What needs to be done: Reproduce exactly the lines below, from the first through the one containing "level s.ctrl .CLE", and nothing more.

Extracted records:
----------------------------------------

/-! ## Conditions on a state -/

/-- The idle state (R31): "the control-bus state between operations once INIT has run", with nWP and AUX free. -/
def Idle (s : State) : Prop :=
  level s.ctrl .CLE = false ∧ level s.ctrl .ALE = false ∧ level s.ctrl .nCE = false ∧ level s.ctrl .nWE = true ∧
    level s.ctrl .nRE = true ∧ level s.ctrl .RDY = false ∧ s.dir = .drive ∧ s.physCtrl = some s.ctrl ∧
    s.physData = some s.data

/-- Write protection is ON: nWP is 0 in the mirror and has been flushed (R32). -/
def ProtectionOn (s : State) : Prop :=
  level s.ctrl .nWP = false ∧ ∃ v, s.physCtrl = some v ∧ level v .nWP = false

/-- Between two requests of a session: the session is open and no request is running. -/
def Between (s : State) : Prop := s.sessionOpen = true ∧ s.seq = none

/-- The payload of an instruction stands whole in the stream: not "fewer than PLEN bytes follow" (R75). -/
def PayloadPresent (i : Instr) (s : State) : Prop :=
  i.payloadLength s.cfg.pageSize = 0 ∨ s.pos + 8 + i.payloadLength s.cfg.pageSize ≤ s.stream.length

/-! ## Runs of one request -/

/-- `n` steps of one instruction. -/
def execTimes : Nat → Instr → State → Host.Outcome State Fault Refusal
  | 0, _, s => .next s
  | n + 1, i, s =>
    match exec i s with
    | .next t => execTimes n i t
    | .fault r => .fault r
    | .refused r => .refused r

/-- `exec i s` answers a next state, and going on with `i` from it reaches `t` (R6: one step makes at most one adapter call, so an
operation takes several). -/
def CompletesWith (i : Instr) (s t : State) : Prop :=
  ∃ s₁, exec i s = .next s₁ ∧ ∃ n, execTimes n i s₁ = .next t

/-- The request of `i` started at `s` ends at `t`: `t` is the first state of the run of `i` with no request running. -/
def RespondsAt (i : Instr) (s t : State) : Prop :=
  ∃ n, execTimes (n + 1) i s = .next t ∧ Between t ∧ ∀ m < n, ∀ u, execTimes (m + 1) i s = .next u → ¬ Between u

/-- The state `s` after the request of `i` has ended with `report`, result `bytes` and `idMatch`, all else as in `s`: `seq` is
discarded, `rp` counts it and the next request follows it in the stream (R34, R35, R68). -/
def ended (i : Instr) (report : Report) (bytes : List Byte) (idMatch : Bool) (s : State) : State :=
  { s with
    seq := none
    resp := some { report := report, bytes := bytes, idMatch := idMatch }
    rp := s.rp + 1
    pos := s.pos + 8 + i.payloadLength s.cfg.pageSize }

/-! ## The environment's coming answers -/

/-- The environment after `n` adapter reads. -/
def Env.after : Nat → Env → Env
  | 0, e => e
  | n + 1, e => Env.after n (Env.afterSample e)

/-- The answers to the next `n` adapter reads, in order. -/
def Env.upcoming : Nat → Env → List Byte
  | 0, _ => []
  | n + 1, e => Env.sample e :: Env.upcoming n (Env.afterSample e)

/-- The environment after `n` record transfers. -/
def Env.afterTransfers : Nat → Env → Env
  | 0, e => e
  | n + 1, e => Env.afterTransfers n (Env.afterStorage e)

/-- Whether each of the next `n` record transfers is served. -/
def Env.serves : Nat → Env → Prop
  | 0, _ => True
  | n + 1, e => Env.storageAnswer e = true ∧ Env.serves n (Env.afterStorage e)

/-- A wait that takes the busy samples `busy` and then the ready sample `last`, below the safety valve (R99, R100). -/
def WaitEnds (cfg : Config) (busy : List Byte) (last : Byte) : Prop :=
  (∀ v ∈ busy, ready v = false) ∧ ready last = true ∧ ∀ limit, cfg.pollLimit = some limit → busy.length < limit.val

/-! ## The events a sequence is to make, as the rules list them -/

/-- The event of `Sleep(t)`: none when t = 0 (R89). -/
def delayEvents (t : Nat) : List Event := if t = 0 then [] else [.delay t]

/-- LatchCommand's five flushes from the control byte `c` (R93). -/
def commandEvents (c b : Byte) : List Event :=
  let c₁ := withLevel c .CLE true
  let c₂ := withLevel c₁ .nWE false
  let c₃ := withLevel c₂ .nWE true
  [.writeCtrl c₁, .writeCtrl c₂, .writeData b, .writeCtrl c₃, .writeCtrl (withLevel c₃ .CLE false)]

/-- The control byte after LatchCommand (R93). -/
def commandCtrl (c : Byte) : Byte :=
  withLevel (withLevel (withLevel (withLevel c .CLE true) .nWE false) .nWE true) .CLE false

/-- The control byte with nWE low, then high: what one latched byte leaves (R94, R96). -/
def pulsed (c : Byte) : Byte := withLevel (withLevel c .nWE false) .nWE true

/-- The events of one latched byte from the control byte `c` (R94, R96). -/
def latchByteEvents (cfg : Config) (c b : Byte) : List Event :=
  [.writeCtrl (withLevel c .nWE false)] ++ delayEvents cfg.tPreDrive ++ [.writeData b] ++ delayEvents cfg.tPostDrive ++
    [.writeCtrl (pulsed c)] ++ delayEvents cfg.tPostLatch

/-- LatchDataIn's events from the control byte `c` (R96). -/
def dataInEvents (cfg : Config) (c : Byte) (bytes : List Byte) : List Event := bytes.flatMap (latchByteEvents cfg c)

/-- The control byte after the latched bytes. -/
def latchedCtrl (c : Byte) (bytes : List Byte) : Byte := if bytes = [] then c else pulsed c

/-- LatchAddress's events from the control byte `c` (R94). -/
def addressEvents (cfg : Config) (c : Byte) (bytes : List Byte) : List Event :=
  [.writeCtrl (withLevel c .ALE true)] ++ dataInEvents cfg (withLevel c .ALE true) bytes ++
    [.writeCtrl (withLevel (latchedCtrl (withLevel c .ALE true) bytes) .ALE false)]

/-- The control byte after LatchAddress. -/
def addressCtrl (c : Byte) (bytes : List Byte) : Byte :=
  withLevel (latchedCtrl (withLevel c .ALE true) bytes) .ALE false

/-- The control byte with nRE low, then high: what one read byte leaves (R95). -/
def clocked (c : Byte) : Byte := withLevel (withLevel c .nRE false) .nRE true

/-- The events of one read byte from the control byte `c` (R95). -/
def readByteEvents (cfg : Config) (c v : Byte) : List Event :=
  [.writeCtrl (withLevel c .nRE false)] ++ delayEvents cfg.tReadLow ++ [.readData v] ++ [.writeCtrl (clocked c)] ++
    delayEvents cfg.tReadHigh

/-- LatchRegisterOut's events from the control byte `c`, the chip answering `bytes` (R95). -/
def dataOutEvents (cfg : Config) (c : Byte) (bytes : List Byte) : List Event :=
  [.setDir .read] ++ bytes.flatMap (readByteEvents cfg c) ++ [.setDir .drive]

/-- The control byte after LatchRegisterOut. -/
def readCtrl (c : Byte) (bytes : List Byte) : Byte := if bytes = [] then c else clocked c

/-- waitWhileBusy's events for the busy samples `busy` and the ready sample `last` (R99). -/
def waitEvents (cfg : Config) (busy : List Byte) (last : Byte) : List Event :=
  delayEvents cfg.tBusySettle ++ busy.flatMap (fun v => [.readCtrl v] ++ delayEvents cfg.tPollInterval) ++ [.readCtrl last]

/-- ReadPage's events up to the end of its wait, from an idle control byte (R110). -/
def readPageWaitEvents (cfg : Config) (c : Byte) (page : Nat) (busy : List Byte) (last : Byte) : List Event :=
  commandEvents c cfg.cmdRead1First ++ addressEvents cfg c (toAddressCycles page 0) ++
    commandEvents c cfg.cmdRead1Confirm ++ waitEvents cfg busy last

/-- ReadPage's events from an idle control byte (R110). -/
def readPageEvents (cfg : Config) (c : Byte) (page : Nat) (busy : List Byte) (last : Byte) (bytes : List Byte) : List Event :=
  readPageWaitEvents cfg c page busy last ++ dataOutEvents cfg c bytes

/-- The status read and write protect back on, from an unprotected idle control byte (R111, R112, R114). -/
def statusEvents (cfg : Config) (c status : Byte) : List Event :=
  commandEvents c cfg.cmdReadStatus ++ dataOutEvents cfg c [status] ++ [.writeCtrl (withLevel c .nWP false)]

/-- EraseBlock's events up to the end of its wait, from an idle control byte (R111). -/
def eraseWaitEvents (cfg : Config) (c : Byte) (block : Nat) (busy : List Byte) (last : Byte) : List Event :=
  let u := withLevel c .nWP true
  [.writeCtrl u] ++ commandEvents u cfg.cmdEraseFirst ++ addressEvents cfg u (rowBytes (block * cfg.pagesPerBlock)) ++
    commandEvents u cfg.cmdEraseConfirm ++ waitEvents cfg busy last

/-- EraseBlock's events from an idle control byte (R111). -/
def eraseEvents (cfg : Config) (c : Byte) (block : Nat) (busy : List Byte) (last status : Byte) : List Event :=
  eraseWaitEvents cfg c block busy last ++ statusEvents cfg (withLevel c .nWP true) status

/-- ProgramPage's events up to the end of its wait, from an idle control byte (R112). -/
def programWaitEvents (cfg : Config) (c : Byte) (page : Nat) (bytes busy : List Byte) (last : Byte) : List Event :=
  let u := withLevel c .nWP true
  [.writeCtrl u] ++ commandEvents u cfg.cmdProgramFirst ++ addressEvents cfg u (toAddressCycles page 0) ++
    dataInEvents cfg u bytes ++ commandEvents u cfg.cmdProgramConfirm ++ waitEvents cfg busy last

/-- ProgramPage's events from an idle control byte (R112). -/
def programEvents (cfg : Config) (c : Byte) (page : Nat) (bytes busy : List Byte) (last status : Byte) : List Event :=
  programWaitEvents cfg c page bytes busy last ++ statusEvents cfg (withLevel c .nWP true) status

/-- What the chip answers to one page read: busy samples, the ready sample, then the bytes read (R110, R119). -/
structure Visit where
  busy : List Byte
  last : Byte
  bytes : List Byte
deriving DecidableEq, Repr

/-- The answers of a page read in order. -/
def Visit.answers (v : Visit) : List Byte := v.busy ++ [v.last] ++ v.bytes

/-- What the chip answers to one erase or program: busy samples, the ready sample, then the status byte (R111, R112). -/
structure StatusVisit where
  busy : List Byte
  last : Byte
  status : Byte
deriving DecidableEq, Repr

/-- The answers of an erase or program in order. -/
def StatusVisit.answers (v : StatusVisit) : List Byte := v.busy ++ [v.last] ++ [v.status]

/-- A wait that ends, and a status without failure (R99, R115). -/
def StatusVisit.Succeeds (cfg : Config) (v : StatusVisit) : Prop :=
  WaitEnds cfg v.busy v.last ∧ v.status.getLsbD 0 = false

/-- DumpRange's events from an idle control byte, one visit for each page from `page` on (R119). -/
def dumpEvents (cfg : Config) (c : Byte) : Nat → List Visit → List Event
  | _, [] => []
  | page, v :: rest => readPageEvents cfg c page v.busy v.last v.bytes ++ dumpEvents cfg c (page + 1) rest

/-- The records DumpRange delivers, one for each visit, numbered from `i` (R119). -/
def dumpRecords : Nat → List Visit → List (Nat × List Byte)
  | _, [] => []
  | i, v :: rest => (i, v.bytes) :: dumpRecords (i + 1) rest

/-- EraseRange's events from an idle control byte, one visit for each block from `block` on (R122). -/
def eraseRangeEvents (cfg : Config) (c : Byte) : Nat → List StatusVisit → List Event
  | _, [] => []
  | block, v :: rest => eraseEvents cfg c block v.busy v.last v.status ++ eraseRangeEvents cfg c (block + 1) rest

/-- The pages ProgramRange programs, with their records, the first record going to `page`: every record that is not skipped, in
ascending order, each to the page of its own index (R120, R121). -/
def pagesToProgram : Nat → List (List Byte) → List (Nat × List Byte)
  | _, [] => []
  | page, record :: rest =>
    if skipRecord record then pagesToProgram (page + 1) rest else (page, record) :: pagesToProgram (page + 1) rest

/-- ProgramRange's events from an idle control byte: one ProgramPage for each page to program (R120). -/
def programRangeEvents (cfg : Config) (c : Byte) : List ((Nat × List Byte) × StatusVisit) → List Event
  | [] => []
  | ((page, record), v) :: rest =>
    programEvents cfg c page record v.busy v.last v.status ++ programRangeEvents cfg c rest

/-- The first `n` records of a PROGRAMRANGE payload (R120). -/
def sourceRecords (s : State) (n : Nat) : List (List Byte) := (List.range n).map (sourceRecord s)

/-- The control byte after `n` erases or programs of a range from the control byte `c`: each leaves nWP at 0 (R114). -/
def rangeCtrl (c : Byte) (n : Nat) : Byte := if n = 0 then c else withLevel c .nWP false

/-! ## Counts -/

/-- Control writes of a list of events (R97, R116). -/
def controlWrites (events : List Event) : Nat :=
  events.countP fun e => match e with | .writeCtrl _ => true | _ => false

/-- Data writes of a list of events (R97, R116). -/
def dataWrites (events : List Event) : Nat :=
  events.countP fun e => match e with | .writeData _ => true | _ => false
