-- ==== Sys2Proof/Certificates/Slice0/Obligations.lean ====
section
/-! DEFINITION. The statements for the provers, each with the rule of spec/ it formalises. -/

open Sys2Proof Sys2Proof.Machine

/-- R145: the state at session start, for every configuration and request stream. `State.reset` is one of these states. -/
def Obligations.ResetValues : Prop :=
  (∀ cfg stream,
    (State.newSession cfg stream).ctrl = 0x00 ∧ (∀ sig, level (State.newSession cfg stream).ctrl sig = false) ∧
    (State.newSession cfg stream).data = 0x00 ∧ (State.newSession cfg stream).dir = .unset ∧
    (State.newSession cfg stream).physCtrl = none ∧ (State.newSession cfg stream).physData = none ∧
    (State.newSession cfg stream).seq = none ∧ (State.newSession cfg stream).resp = none ∧
    (State.newSession cfg stream).rp = 0 ∧ (State.newSession cfg stream).trace = [] ∧
    (State.newSession cfg stream).cfg = cfg ∧ (State.newSession cfg stream).stream = stream) ∧
  ∃ cfg stream, State.reset = State.newSession cfg stream

/-- The invariant that every step keeps holds at reset, and at the start of every session whose stream is in canonical form. -/
def Obligations.ResetSatisfiesInvariant : Prop :=
  MachineInv State.reset ∧ ∀ cfg stream, Stream.wf stream → MachineInv (State.newSession cfg stream)

/-- Every step keeps the invariant, from any state that has it, not only from states a run reaches. -/
def Obligations.StepKeepsInvariant : Prop :=
  ∀ s t : State, MachineInv s → step s = .next t → MachineInv t

/-- Decode and encode agree, for every instruction and every operand value the encoding admits. -/
def Obligations.DecodeOfEncode : Prop :=
  ∀ i : Instr, i.wellFormed = true →
    decode (encode i) = .ok i ∧ ∀ payload, decodeBytes (encodeRequest i payload) = .ok i

/-- Each accepted descriptor is the one encoding of its instruction. -/
def Obligations.EncodeOfDecode : Prop :=
  ∀ (w : Descriptor) (i : Instr), decode w = .ok i → encode i = w ∧ i.wellFormed = true

/-- The decoder's test by mask and match of R75, with the pin exception of R73. -/
def Obligations.DecoderAcceptsExactlyTheTable : Prop :=
  ∀ w : Descriptor, (∃ i, decode w = .ok i) ↔
    (∃ m : Mnemonic, w &&& m.format.mask = m.pattern) ∧
      ¬(w.extractLsb' 0 8 = 0x01 ∧ w.getLsbD 12 = true ∧ w.extractLsb' 8 3 = 6)

/-- R82's and R72's examples. -/
def Obligations.ExampleDescriptorsDecode : Prop :=
  decode 0x0000000000009010 = .ok (.lcmd 0x90) ∧
  decode 0x0000010000000011 = .ok (.laddr 1) ∧
  decode 0x0000050000000012 = .ok (.lout 5) ∧
  decode 0x0000000000050021 = .ok (.readpage 5) ∧
  decode 0x00000000000A0022 = .ok (.erase 10) ∧
  decode 0x0000000000001D01 = .ok (.setpin .ctrl 5 true)

/-- R76, on a step that takes such a request: only `resp` and `rp` change, and the model's own stream offset. -/
def Obligations.ReservedOpcodesRefused : Prop :=
  ∀ (s : State) (w : Descriptor), Between s → fetchBytes s = Descriptor.toBytes w →
    (let op := (w.extractLsb' 0 8).toNat
     op = 0x00 ∨ (0x08 ≤ op ∧ op ≤ 0x0F) ∨ (0x14 ≤ op ∧ op ≤ 0x17) ∨ (0x19 ≤ op ∧ op ≤ 0x1B) ∨
       (0x1D ≤ op ∧ op ≤ 0x1F) ∨ (0x25 ≤ op ∧ op ≤ 0x2F) ∨ (0x33 ≤ op ∧ op ≤ 0xFF)) →
    ∃ p, step s = .next { s with
      resp := some { report := .illegalRequest (w.extractLsb' 0 8), bytes := [], idMatch := false }
      rp := s.rp + 1
      pos := p }

/-- R73, on a step that takes such a request, and the legality of every other pin. -/
def Obligations.RdyPinRefused : Prop :=
  (∀ (s : State) (w : Descriptor), Between s → fetchBytes s = Descriptor.toBytes w →
    w.extractLsb' 0 8 = 0x01 → w.getLsbD 12 = true → w.extractLsb' 8 3 = 6 →
    ∃ p, step s = .next { s with
      resp := some { report := .illegalRequest 0x01, bytes := [], idMatch := false }
      rp := s.rp + 1
      pos := p }) ∧
  (∀ (bus : Bus) (pin : BitVec 3) (value : Bool), ¬(bus = .ctrl ∧ pin = 6) →
    decode (Descriptor.ofFields 0x01 (0#3 ++ BitVec.ofBool bus.bit ++ BitVec.ofBool value ++ pin) 0 0) =
      .ok (.setpin bus pin value))

/-- R75: a refused descriptor changes only `resp` and `rp`; R79: `id_match` is 0 for every operation but READID, and of a refused READID
it is left open (entry 22). Where the next request then stands is the model's choice (entry 8). -/
def Obligations.IllegalDescriptorRefused : Prop :=
  ∀ (s : State) (w : Descriptor) (e : DecodeError), Between s →
    fetchBytes s = Descriptor.toBytes w → decode w = .error e →
    ∃ b, (w.extractLsb' 0 8 ≠ 0x20 → b = false) ∧
      step s = .next { s with
        resp := some { report := .illegalRequest (w.extractLsb' 0 8), bytes := [], idMatch := b }
        rp := s.rp + 1
        pos := s.pos + 8 + payloadLength s.cfg.pageSize w }

/-- R71. The refusal changes `resp` and `rp` alone, and the model's own stream offset; no event is appended. -/
def Obligations.PayloadLengthRule : Prop :=
  (∀ (P : Nat) (w : Descriptor) (i : Instr), decode w = .ok i →
    payloadLength P w =
      match i with
      | .laddr _ | .ldin _ | .program _ _ => (w.extractLsb' 40 24).toNat
      | .programrange _ _ => (w.extractLsb' 40 24).toNat * P
      | _ => 0) ∧
  (∀ (P : Nat) (w : Descriptor) (i : Instr), decode w = .ok i → i.payloadLength P = payloadLength P w) ∧
  (∀ (page length : Field24) (s : State), Between s → length.toNat ≠ s.cfg.pageSize →
    ∃ p, exec (.program page length) s = .next { s with
      resp := some { report := .lengthMismatch length.toNat, bytes := [], idMatch := false }
      rp := s.rp + 1
      pos := p })

/-- R75's last check, for every instruction that has a payload. Where the next request then stands is left open (entry 8). -/
def Obligations.ShortPayloadRefused : Prop :=
  ∀ (i : Instr) (s : State), Between s → i.wellFormed = true → i.lengthOk s.cfg.pageSize = true → ¬PayloadPresent i s →
    ∃ p, exec i s = .next { s with
      resp := some { report := .lengthMismatch (i.payloadLength s.cfg.pageSize), bytes := [], idMatch := false }
      rp := s.rp + 1
      pos := p }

----------------------------------------

Output for this task:
/-! ## Conditions on a state -/

/-- The idle state (R31): "the control-bus state between operations once INIT has run", with nWP and AUX free. -/
def Idle (s : State) : Prop :=
  level s.ctrl .CLE = false ∧ level s.ctrl .ALE = false ∧ level s.ctrl .nCE = false ∧ level s.ctrl .nWE = true ∧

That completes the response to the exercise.